Audience: I would like to go back to the six states of samsaric beings and the discussion about angels. In The Secret Doctrine by H.P.B. which is based on a Tibetan Buddhist text, there is a doctrine that she talks about that at one time we were all angels and that there were two groups. There was one group that was totally fine with the state that they were at, and the other group that wanted to move forward and the only way to move forward was to come to this three dimensional world of Malkuth and undergo all the experiences and manipulate matter. So and the primal force of that is this striving to move forward. How is that striving different then the desires that we are trying to kill off? 

Instructor: It is important for us to clarify what we mean by desire. In Buddhism and in Hebrew and in Christian traditions, we have different words that describe different psychological qualities. In English, we call it desire. The English word is terrible, because it only implies for us mostly sex. We hear the word “desire” and we only think of sex. That is partly due to the nature of our psyche, because our psyche is with that Bhava, that animalistic tendency that everything is sexual. By desire in philosophy we do not mean merely sexual desire, and there are different classes of desire that are broken down into different classes. Generally speaking, what we need to understand that is this: there is a difference between the necessity of the soul to realize its unified nature with the Absolute. We can call that a desire for God. In English it is fine, but that is not what we are talking about desire in the form of corruption. Desire in the form of corruption is what in Hebrew is called rah, which means pollution, sin, evil. The desire to unify with god is tob, goodness. These are two aspects of the same force: Daath, knowledge. So, the center forces of the Bhavachakra manifest in different ways. When Adam and Eve fell, they were seduced by the desire to know God, which is on the Tree of Knowledge of Tob ve Rah: goodness and impurity. They were given the instructions. That longing to take that fruit, to smell that fruit, is that longing of the soul to experience something beyond our being, to rise, to know, to have knowledge. That is why it is called the Tree of Knowledge, Daath. Unfortunately, because of Lucifer, the temptation through sensation, Eve (the sexual organs) abused that experience of energy, of matter, of consciousness and that force of knowledge was converted into rah (impurity), desire; it became selfish. It became egotistical. If they would have followed the rules, which are the rules given in tantra and other traditions, they would have taken that energy, but not indulged in it in an egotistical way, not with ignorance; it would have been a force of Bhava, of becoming. To become like the Elohim, to know the two, but not be victimized, and to not be corrupted. In each tradition it is presented in that way, but in different ways. The Buddha himself also used different technical terms to explain the different types of desire. Most people do not get that deep into it to know the technical terms. You also find that in Hinduism. 

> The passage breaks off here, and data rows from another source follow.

-- ==== Sys2Proof/Laws/KeptCodecs.lean ====
section
/-!
SUPPORT. What the operations of Machine/Codecs.lean keep (Laws/Kept.lean).
-/

namespace Sys2Proof.Machine

theorem State.setCodec_kept {cq : List Instr} (s : Machine.State) (a : ℕ) (codec : ℕ) (c : CodecSt) (h_s : Kept
    cq s) : Kept cq (State.setCodec s a codec c) := by
  unfold State.setCodec
  repeat' first
    | with_reducible assumption
    | with_reducible apply State.writeLe_kept
    | with_reducible apply State.setArea_kept

theorem State.countConcealed_kept {cq : List Instr} (s : Machine.State) (n : ℕ) (k : ℕ) (f : ℕ) (h_s : Kept cq
    s) : Kept cq (State.countConcealed s n k f) := by
  unfold State.countConcealed
  repeat' first
    | with_reducible assumption
    | with_reducible apply State.setSlot_kept

theorem State.realised_kept {cq : List Instr} (s : Machine.State) (b : Block) (r : ℤ) (h_s : Kept cq s) :
    Kept cq (State.realised s b r) := by
  unfold State.realised
  repeat' first
    | with_reducible assumption
    | with_reducible apply State.setPlay_kept
    | with_reducible apply kept_ite
    | simp only [kept_mk_iff]
    | split

theorem dec_kept {cq : List Instr} (n : ℕ) (k : ℕ) (s : Machine.State) (r : Run) (w : ℕ) (h_s : Kept cq s) :
    Kept cq (dec n k s r w).1 := by
  unfold dec
  repeat' first
    | with_reducible assumption
    | with_reducible apply State.draw_kept
    | with_reducible apply State.realised_kept
    | with_reducible apply State.countConcealed_kept
    | with_reducible apply State.setCodec_kept
    | with_reducible apply kept_ite_fst

theorem decLost_kept {cq : List Instr} (n : ℕ) (k : ℕ) (s : Machine.State) (r : Run) (w : ℕ) (h_s : Kept cq s) :
    Kept cq (decLost n k s r w).1 := by
  unfold decLost
  repeat' first
    | with_reducible assumption
    | with_reducible apply State.countConcealed_kept
    | with_reducible apply State.setCodec_kept
    | with_reducible apply State.draw_kept

theorem execDec_kept {cq : List Instr} (cl : Fin 32) (slot : BitVec 13) (chain : Fin 2) (s : Machine.State) (h_s
    : Kept cq s) : ResultKept cq (execDec cl slot chain s) := by
  unfold execDec
  repeat' first
    | with_reducible assumption
    | with_reducible apply State.romOp_kept
    | with_reducible apply decLost_kept
    | with_reducible apply dec_kept
    | with_reducible apply kept_ite_fst
    | with_reducible apply resultKept_next
    | intro _

theorem plc_kept {cq : List Instr} (s : Machine.State) (r : Run) (w : ℕ) (h_s : Kept cq s) :
    Kept cq (plc s r w).1 := by
  unfold plc
  repeat' first
    | with_reducible assumption
    | with_reducible apply State.setCodec_kept
    | with_reducible apply State.draw_kept
    | with_reducible apply kept_ite_fst

theorem execPlc_kept {cq : List Instr} (cl : Fin 32) (slot : BitVec 13) (chain : Fin 2) (s : Machine.State) (h_s
    : Kept cq s) : ResultKept cq (execPlc cl slot chain s) := by
  unfold execPlc
  repeat' first
    | with_reducible assumption
    | with_reducible apply State.romOp_kept
    | with_reducible apply plc_kept
    | with_reducible apply resultKept_next

theorem enc_kept {cq : List Instr} (n : ℕ) (s : Machine.State) (r : Run) (w : ℕ) (h_s : Kept cq s) :
    Kept cq (enc n s r w).1 := by
  unfold enc
  repeat' first
    | with_reducible assumption
    | with_reducible apply State.draw_kept
    | with_reducible apply State.setCodec_kept

theorem execEnc_kept {cq : List Instr} (cl : Fin 32) (slot : BitVec 13) (chain : Fin 2) (s : Machine.State) (h_s
    : Kept cq s) : ResultKept cq (execEnc cl slot chain s) := by
  unfold execEnc
  repeat' first
    | with_reducible assumption
    | with_reducible apply State.romOp_kept
    | with_reducible apply enc_kept
    | with_reducible apply resultKept_next

end Sys2Proof.Machine
end

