-- ==== Sys2Proof/Laws/KeptPower.lean ====
section
/-!
SUPPORT. What the operations of Machine/Power.lean keep (Laws/Kept.lean).
-/

namespace Sys2Proof.Machine

theorem State.dvfsAccept_kept {cq : List Instr} (s : Machine.State) (r : DvfsReq) (h_s : Kept cq s) :
    Kept cq (State.dvfsAccept s r) := by
  unfold State.dvfsAccept
  repeat' first
    | with_reducible assumption
    | with_reducible apply State.applyPoint_kept
    | with_reducible apply State.put_kept

theorem State.dvfsJudge_kept {cq : List Instr} (s : Machine.State) (x1_2 : List DvfsReq) (h_s : Kept cq s) :
    Kept cq (State.dvfsJudge s x1_2) := by
  induction x1_2 generalizing s with
  | nil =>
    unfold State.dvfsJudge
    repeat' first
      | with_reducible assumption
      | simp only [kept_mk_iff]
      | with_reducible apply kept_fold
      | with_reducible apply ih
      | with_reducible apply State.dvfsAccept_kept
      | with_reducible apply State.raise_kept
      | with_reducible apply State.post_kept
      | with_reducible apply kept_ite
      | split
  | cons x l ih =>
    unfold State.dvfsJudge
    repeat' first
      | with_reducible assumption
      | simp only [kept_mk_iff]
      | with_reducible apply kept_fold
      | with_reducible apply ih
      | with_reducible apply State.dvfsAccept_kept
      | with_reducible apply State.raise_kept
      | with_reducible apply State.post_kept
      | with_reducible apply kept_ite
      | split

theorem State.dvfsAsk_kept {cq : List Instr} (s : Machine.State) (origin : ℕ) (island : ℕ) (point : ℕ) (trim :
    ℕ) (h_s : Kept cq s) : Kept cq (State.dvfsAsk s origin island point trim) := by
  unfold State.dvfsAsk
  repeat' first
    | with_reducible assumption
    | with_reducible apply State.dvfsJudge_kept
    | with_reducible apply State.begin__kept
    | with_reducible apply kept_ite

theorem execDvfsReq_kept {cq : List Instr} (island : BitVec 6) (point : BitVec 2) (trim : BitVec 3) (s :
    Machine.State) (h_s : Kept cq s) : ResultKept cq (execDvfsReq island point trim s) := by
  unfold execDvfsReq
  repeat' first
    | with_reducible assumption
    | with_reducible apply hostCmd_kept
    | with_reducible apply State.dvfsAsk_kept
    | intro _

theorem State.dvfsEnd_kept {cq : List Instr} (s : Machine.State) (h_s : Kept cq s) :
    Kept cq (State.dvfsEnd s) := by
  unfold State.dvfsEnd
  repeat' first
    | with_reducible assumption
    | with_reducible apply State.dvfsJudge_kept
    | with_reducible apply State.post_kept
    | split

theorem execDvfsTransitionEnd_kept {cq : List Instr} (s : Machine.State) (h_s : Kept cq s) :
    ResultKept cq (execDvfsTransitionEnd s) := by
  unfold execDvfsTransitionEnd
  repeat' first
    | with_reducible assumption
    | with_reducible apply State.dvfsEnd_kept
    | with_reducible apply resultKept_next

theorem State.sleepIslands_kept {cq : List Instr} (s : Machine.State) (h_s : Kept cq s) :
    Kept cq (State.sleepIslands s) := by
  unfold State.sleepIslands
  repeat' first
    | with_reducible assumption
    | with_reducible apply State.wv_kept
    | with_reducible apply State.applyPoint_kept
    | with_reducible refine each_kept _ _ (fun _ _ _ => ?_) ?_

theorem State.selfRefresh_kept {cq : List Instr} (s : Machine.State) (on : Bool) (h_s : Kept cq s) :
    Kept cq (State.selfRefresh s on) := by
  unfold State.selfRefresh
  repeat' first
    | with_reducible assumption
    | with_reducible apply State.put_kept
    | with_reducible apply kept_ite
    | with_reducible refine each_kept _ _ (fun _ _ _ => ?_) ?_

theorem State.pwrRefuse_kept {cq : List Instr} (s : Machine.State) (code : ℕ) (h_s : Kept cq s) :
    Kept cq (State.pwrRefuse s code) := by
  unfold State.pwrRefuse
  repeat' first
    | with_reducible assumption
    | with_reducible apply State.raise_kept
    | with_reducible apply State.post_kept
    | with_reducible apply State.begin__kept

theorem State.pwrEnter_kept {cq : List Instr} (s : Machine.State) (h_s : Kept cq s) :
    Kept cq (State.pwrEnter s) := by
  unfold State.pwrEnter
  repeat' first
    | with_reducible assumption
    | with_reducible apply State.pwrRefuse_kept
    | with_reducible apply State.begin__kept
    | with_reducible apply kept_ite
    | simp only [kept_mk_iff]
    | with_reducible apply kept_fold

theorem execPwrEnter_kept {cq : List Instr} (s : Machine.State) (h_s : Kept cq s) :
    ResultKept cq (execPwrEnter s) := by
  unfold execPwrEnter
  repeat' first
    | with_reducible assumption
    | with_reducible apply hostCmd_kept
    | with_reducible apply State.pwrEnter_kept

theorem State.wake_kept {cq : List Instr} (s : Machine.State) (cause : ℕ) (h_s : Kept cq s) :
    Kept cq (State.wake s cause) := by
  unfold State.wake
  repeat' first
    | with_reducible assumption
    | with_reducible apply kept_ite
    | simp only [kept_mk_iff]
    | with_reducible apply kept_fold

theorem State.dormantEntered_kept {cq : List Instr} (s : Machine.State) (h_s : Kept cq s) :
    Kept cq (State.dormantEntered s) := by
  unfold State.dormantEntered
  repeat' first
    | with_reducible assumption
    | with_reducible apply State.selfRefresh_kept
    | with_reducible apply State.sleepIslands_kept
    | with_reducible apply State.put_kept
    | with_reducible apply State.post_kept
    | with_reducible apply kept_ite
    | simp only [kept_mk_iff]
    | with_reducible apply kept_fold

theorem execDormantEntryComplete_kept {cq : List Instr} (s : Machine.State) (h_s : Kept cq s) :
    ResultKept cq (execDormantEntryComplete s) := by
  unfold execDormantEntryComplete
  repeat' first
    | with_reducible assumption
    | with_reducible apply State.dormantEntered_kept
    | with_reducible apply resultKept_next

theorem State.pwrExit_kept {cq : List Instr} (s : Machine.State) (h_s : Kept cq s) :
    Kept cq (State.pwrExit s) := by
  unfold State.pwrExit
  repeat' first
    | with_reducible assumption
    | with_reducible apply State.wake_kept
    | with_reducible apply State.pwrRefuse_kept
    | with_reducible apply State.begin__kept
    | with_reducible apply kept_ite

theorem execPwrExit_kept {cq : List Instr} (s : Machine.State) (h_s : Kept cq s) :
    ResultKept cq (execPwrExit s) := by
  unfold execPwrExit
  repeat' first
    | with_reducible assumption
    | with_reducible apply hostCmd_kept
    | with_reducible apply State.pwrExit_kept

theorem execWakeN_kept {cq : List Instr} (lowNs : ℕ) (s : Machine.State) (h_s : Kept cq s) :
    ResultKept cq (execWakeN lowNs s) := by
  unfold execWakeN
  repeat' first
    | with_reducible assumption
    | with_reducible apply State.wake_kept
    | with_reducible apply kept_ite
    | with_reducible apply resultKept_next

theorem State.dormantLeft_kept {cq : List Instr} (s : Machine.State) (h_s : Kept cq s) :
    Kept cq (State.dormantLeft s) := by
  unfold State.dormantLeft
  repeat' first
    | with_reducible assumption
    | with_reducible apply State.sleepIslands_kept
    | with_reducible apply State.put_kept
    | with_reducible apply State.wv_kept
    | with_reducible apply State.selfRefresh_kept
    | with_reducible apply State.post_kept
    | with_reducible apply State.raise_kept
    | with_reducible apply State.tdmResume_kept
    | with_reducible apply kept_ite
    | simp only [kept_mk_iff]
    | with_reducible apply kept_fold
    | split

theorem execDormantExitComplete_kept {cq : List Instr} (s : Machine.State) (h_s : Kept cq s) :
    ResultKept cq (execDormantExitComplete s) := by
  unfold execDormantExitComplete
  repeat' first
    | with_reducible assumption
    | with_reducible apply State.dormantLeft_kept
    | with_reducible apply resultKept_next

end Sys2Proof.Machine
end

Audience: So you say unfortunately, but really it is fortunately for us that Lucifer did that? 

Instructor: The temptation is necessary, but the failure to overcome it is not. Unfortunately, we fail everyday facing a temptation. This again like you pointed out before, this is not a photograph of the past, this is happening right now in all of us, everyday. Everything we perceive is a moment in which we need to transform and overcome temptation, which comes in many ways. Our pride is tempted, our lust is tempted, our fear, envy, jealously, laziness, our gluttony is always being tempted. We are always being tempted. We have to choose. Choose hope, goodness, virtue, or choose to pollute yourself. Your actions psychologically determine whether you will rise or sink. Only you can decide. That is Daath. Knowledge. Do you see the three there in the animals?